(Entries taken from a collection)

theorem blocksOf_append {b : Nat} (hb : 0 < b) {x : Bytes} (hwhole : x.length % b = 0) (y : Bytes) :
    blocksOf b (x ++ y) = blocksOf b x ++ blocksOf b y := by
  induction x using block_induction hb with
  | nil => simp [blocksOf_nil hb]
  | head x rest h ih =>
    obtain ⟨hx, hrest⟩ := h.whole hwhole
    rw [List.append_assoc, blocksOf_headBlock (.of_length hb hx _), blocksOf_headBlock h, ih hrest, List.cons_append]

/-- Settles O45: the blocks of x ‖ y are those of x and then those of y. -/
theorem chunkingDoesNotMatter : Obligations.ChunkingDoesNotMatter := by
  intro k c dir r x y hb hwhole
  rw [runChunk, blocksOf_append hb hwhole, Laws.runBlocks_append]
  rfl

theorem runChunk_nil {c : ModeCtx} (hb : 0 < c.b) (k : KeySchedule) (dir : Bool) (r : OpRegs) :
    runChunk k c dir r [] = ([], r) := by
  rw [runChunk, blocksOf_nil hb, Laws.runBlocks_nil]

/-- R134, R135: the first block of a chunk, and the others from the registers it leaves. -/
theorem runChunk_headBlock {c : ModeCtx} {x y : Bytes} (h : HeadBlock c.b x y) (k : KeySchedule) (dir : Bool)
    (r : OpRegs) :
    runChunk k c dir r (x ++ y) =
      ((opBlock k c dir r x).1 ++ (runChunk k c dir (opBlock k c dir r x).2 y).1,
        (runChunk k c dir (opBlock k c dir r x).2 y).2) := by
  rw [runChunk, blocksOf_headBlock h, Laws.runBlocks_cons]
  rfl

theorem algBlockSize_pos (a : Alg) : 0 < a.blockSize := by cases a <;> decide

/-! The output of a chunk has the length of its input -/

theorem xorTrunc_length {x k : Bytes} (h : x.length ≤ k.length) : (xorTrunc x k).length = x.length := by
  simp [xorTrunc, truncBytes, h]

/-- A block mode enciphers whole blocks, and a stream mode has mask bytes for all of its input. -/
theorem encBlockCore_length {e : Bytes → Bytes} {c : ModeCtx} {r : OpRegs} {x : Bytes} (he : ∀ y, (e y).length = c.b)
    (hle : x.length ≤ c.b) (hwhole : c.mode.isBlock = true → x.length = c.b) :
    (encBlockCore e c r x).1.length = x.length := by
  have hstream (z : Bytes) : (xorTrunc x (e z)).length = x.length := xorTrunc_length (hle.trans (he z).ge)
  unfold encBlockCore
  cases hm : c.mode with
  | cfb | ofb | ctr => exact hstream _
  | ecb | cbc | pcbc | randomDelta => exact (he _).trans (hwhole (by rw [hm]; rfl)).symm

/-- Decryption in CBC and PCBC masks with the registers, so they must have the length of a block. -/
theorem decBlockCore_length {e d : Bytes → Bytes} {c : ModeCtx} {r : OpRegs} {x : Bytes} (he : ∀ y, (e y).length = c.b)
    (hd : ∀ y, (d y).length = c.b) (hr : RegsSized c.b r) (hle : x.length ≤ c.b)
    (hwhole : c.mode.isBlock = true → x.length = c.b) : (decBlockCore e d c r x).1.length = x.length := by
  obtain ⟨hfb, hpp, hpcr⟩ := hr
  have hstream (z : Bytes) : (xorTrunc x (e z)).length = x.length := xorTrunc_length (hle.trans (he z).ge)
  unfold decBlockCore
  cases hm : c.mode with
  | cfb | ofb | ctr => exact hstream _
  | ecb => exact (hd _).trans (hwhole (by rw [hm]; rfl)).symm
  | cbc | pcbc | randomDelta => simp [hd, hfb, hpp, hpcr, hwhole (by rw [hm]; rfl)]

/-- Encryption asks nothing of the registers it starts from. -/
theorem opBlock_length {a : Alg} {key : Bytes} {c : ModeCtx} {dir : Bool} {r : OpRegs} {x : Bytes}
    (hb : c.b = a.blockSize) (hr : dir = true → RegsSized c.b r) (hle : x.length ≤ c.b)
    (hwhole : c.mode.isBlock = true → x.length = c.b) :
    (opBlock (scheduleOf a key) c dir r x).1.length = x.length := by
  have he (y : Bytes) : (encryptBlock (scheduleOf a key) y).length = c.b := by rw [hb, Laws.encryptBlock_length]
  have hd (y : Bytes) : (decryptBlock (scheduleOf a key) y).length = c.b := by rw [hb, Laws.decryptBlock_length]
  cases dir
  · exact encBlockCore_length he hle hwhole
  · exact decBlockCore_length he hd (hr rfl) hle hwhole

/-- The registers keep their length from block to block, for only the last block can be short. -/
theorem runChunk_length {a : Alg} {key : Bytes} {c : ModeCtx} {dir : Bool} {r : OpRegs} {x : Bytes}
    (hb : c.b = a.blockSize) (hr : dir = true → x ≠ [] → RegsSized c.b r)
    (hwhole : c.mode.isBlock = true → x.length % c.b = 0) :
    (runChunk (scheduleOf a key) c dir r x).1.length = x.length := by
  have hpos : 0 < c.b := hb ▸ algBlockSize_pos a
  induction x using block_induction hpos generalizing r with
  | nil => rw [runChunk_nil hpos]
  | head x y h ih =>
    have hsized (hdir : dir = true) : RegsSized c.b r := hr hdir h.append_ne_nil
    have hhead := opBlock_length (key := key) hb hsized h.le fun hm => (h.whole (hwhole hm)).1
    have hrest := ih (r := (opBlock (scheduleOf a key) c dir r x).2)
      (fun hdir hy => opBlock_sized dir hb (hsized hdir) (h.full hy)) fun hm => (h.whole (hwhole hm)).2
    rw [runChunk_headBlock h, List.length_append, hhead, hrest, List.length_append]

/-! Decryption undoes encryption -/

theorem xorBytes_xorBytes {x k : Bytes} (h : x.length ≤ k.length) : xorBytes (xorBytes x k) k = x := by
  induction x generalizing k with
  | nil => rfl
  | cons a x ih =>
    obtain _ | ⟨b, k⟩ := k
    · simp at h
    · have hrest := ih (Nat.le_of_succ_le_succ h)
      simp only [xorBytes, List.zipWith_cons_cons, BitVec.xor_assoc, BitVec.xor_self, BitVec.xor_zero] at hrest ⊢
      rw [hrest]

theorem xorTrunc_xorTrunc {x k : Bytes} (h : x.length ≤ k.length) : xorTrunc (xorTrunc x k) k = x := by
  rw [xorTrunc, xorTrunc_length h, xorTrunc, xorBytes_xorBytes (by simp [truncBytes, h])]

/-- R136, for one block: the stream modes mask twice with the same bytes, the block modes undo the mask and E. -/
theorem decBlockCore_encBlockCore {e d : Bytes → Bytes} {c : ModeCtx} {r : OpRegs} {x : Bytes}
    (he : ∀ y, (e y).length = c.b) (hde : ∀ y, y.length = c.b → d (e y) = y) (hr : RegsSized c.b r)
    (hle : x.length ≤ c.b) (hwhole : c.mode.isBlock = true → x.length = c.b) :
    decBlockCore e d c r (encBlockCore e c r x).1 = (x, (encBlockCore e c r x).2) := by
  obtain ⟨hfb, hpp, hpcr⟩ := hr
  have hstream (z : Bytes) : xorTrunc (xorTrunc x (e z)) (e z) = x := xorTrunc_xorTrunc (hle.trans (he z).ge)
  have hblock (hm : c.mode.isBlock = true) (mask : Bytes) (hmask : mask.length = c.b) :
      xorBytes (d (e (xorBytes x mask))) mask = x := by
    rw [hde _ (by simp [hwhole hm, hmask]), xorBytes_xorBytes (hle.trans hmask.ge)]
  unfold encBlockCore decBlockCore
  cases hm : c.mode with
  | cfb | ofb | ctr => simp [hstream]
  | ecb => simp [hde x (hwhole (by rw [hm]; rfl))]
  | cbc | pcbc | randomDelta => simp [hblock (by rw [hm]; rfl), hfb, hpp, hpcr]

theorem opBlock_true_opBlock_false {a : Alg} {key : Bytes} {c : ModeCtx} {r : OpRegs} {x : Bytes}
    (hb : c.b = a.blockSize) (hr : RegsSized c.b r) (hle : x.length ≤ c.b)
    (hwhole : c.mode.isBlock = true → x.length = c.b) :
    opBlock (scheduleOf a key) c true r (opBlock (scheduleOf a key) c false r x).1 =
      (x, (opBlock (scheduleOf a key) c false r x).2) := by
  have he (y : Bytes) : (encryptBlock (scheduleOf a key) y).length = c.b := by rw [hb, Laws.encryptBlock_length]
  have hde (y : Bytes) (hy : y.length = c.b) :
      decryptBlock (scheduleOf a key) (encryptBlock (scheduleOf a key) y) = y :=
    (blockCipherIsInverted a key y (hy.trans hb)).1
  exact congrArg countBlock (decBlockCore_encBlockCore he hde hr hle hwhole)

/-- The blocks of a chunk's encryption are the encrypted blocks, so they are decrypted one by one. -/
theorem runChunk_true_runChunk_false {a : Alg} {key : Bytes} {c : ModeCtx} {r : OpRegs} {x : Bytes}
    (hb : c.b = a.blockSize) (hr : x ≠ [] → RegsSized c.b r) (hwhole : c.mode.isBlock = true → x.length % c.b = 0) :
    runChunk (scheduleOf a key) c true r (runChunk (scheduleOf a key) c false r x).1 =
      (x, (runChunk (scheduleOf a key) c false r x).2) := by
  have hpos : 0 < c.b := hb ▸ algBlockSize_pos a
  induction x using block_induction hpos generalizing r with
  | nil => simp only [runChunk_nil hpos]
  | head x y h ih =>
    have hsized : RegsSized c.b r := hr h.append_ne_nil
    have hx (hm : c.mode.isBlock = true) : x.length = c.b := (h.whole (hwhole hm)).1
    have hy (hm : c.mode.isBlock = true) : y.length % c.b = 0 := (h.whole (hwhole hm)).2
    have hhead := opBlock_true_opBlock_false (key := key) hb hsized h.le hx
    have hrest := ih (r := (opBlock (scheduleOf a key) c false r x).2)
      (fun hne => opBlock_sized false hb hsized (h.full hne)) hy
    have hcut : HeadBlock c.b (opBlock (scheduleOf a key) c false r x).1
        (runChunk (scheduleOf a key) c false (opBlock (scheduleOf a key) c false r x).2 y).1 :=
      h.of_lengths (opBlock_length hb nofun h.le hx) (runChunk_length hb nofun hy)
    rw [runChunk_headBlock h, runChunk_headBlock hcut, hhead, hrest]

/-- Settles O44: R136's law, over the blocks of the chunk. -/
theorem decryptionUndoesEncryptionInEveryMode : Obligations.DecryptionUndoesEncryptionInEveryMode := by
  rintro a key iv x m le r c rfl - hfb hpp hpcr hwhole
  exact runChunk_true_runChunk_false rfl (fun _ => ⟨hfb, hpp, hpcr⟩) hwhole

/-! The feedback register of CBC (R127) -/

theorem opBlock_cbc_fb {c : ModeCtx} (hm : c.mode = .cbc) (k : KeySchedule) (r : OpRegs) (x : Bytes) :
    (opBlock k c false r x).2.fb = (opBlock k c false r x).1 ∧ (opBlock k c true r x).2.fb = x := by
  simp [opBlock, encBlockCore, decBlockCore, hm]

theorem runChunk_block {c : ModeCtx} {x : Bytes} (hb : 0 < c.b) (hx : x.length = c.b) (k : KeySchedule) (dir : Bool)
    (r : OpRegs) : runChunk k c dir r x = opBlock k c dir r x := by
  simpa [runChunk_nil hb] using runChunk_headBlock (.of_length hb hx []) k dir r

/-- R127: the last block is a chunk of its own, and FB is what it leaves. -/
theorem runChunk_cbc_fb {a : Alg} {key : Bytes} {c : ModeCtx} (hm : c.mode = .cbc) (hb : c.b = a.blockSize) (r : OpRegs)
    {init last : Bytes} (hinit : init.length % c.b = 0) (hlast : last.length = c.b) :
    (runChunk (scheduleOf a key) c false r (init ++ last)).2.fb =
      (runChunk (scheduleOf a key) c false r (init ++ last)).1.drop init.length ∧
    (runChunk (scheduleOf a key) c true r (init ++ last)).2.fb = last := by
  have hpos : 0 < c.b := hb ▸ algBlockSize_pos a
  have hout : (runChunk (scheduleOf a key) c false r init).1.length = init.length :=
    runChunk_length hb (fun hdir => nomatch hdir) fun _ => hinit
  rw [chunkingDoesNotMatter _ _ _ _ _ _ hpos hinit, chunkingDoesNotMatter _ _ _ _ _ _ hpos hinit,
    runChunk_block hpos hlast, runChunk_block hpos hlast, List.drop_left' hout]
  exact ⟨(opBlock_cbc_fb hm ..).1, (opBlock_cbc_fb hm ..).2⟩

**TASK STATEMENT**
Your reply should hold only the lines from the first line of the records through the one with "rw [List.append_assoc, blocksOf_headBlock", reproduced word for word.

**TASK ANSWER**
theorem blocksOf_append {b : Nat} (hb : 0 < b) {x : Bytes} (hwhole : x.length % b = 0) (y : Bytes) :
    blocksOf b (x ++ y) = blocksOf b x ++ blocksOf b y := by
  induction x using block_induction hb with
  | nil => simp [blocksOf_nil hb]
  | head x rest h ih =>
    obtain ⟨hx, hrest⟩ := h.whole hwhole
    rw [List.append_assoc, blocksOf_headBlock (.of_length hb hx _), blocksOf_headBlock h, ih hrest, List.cons_append]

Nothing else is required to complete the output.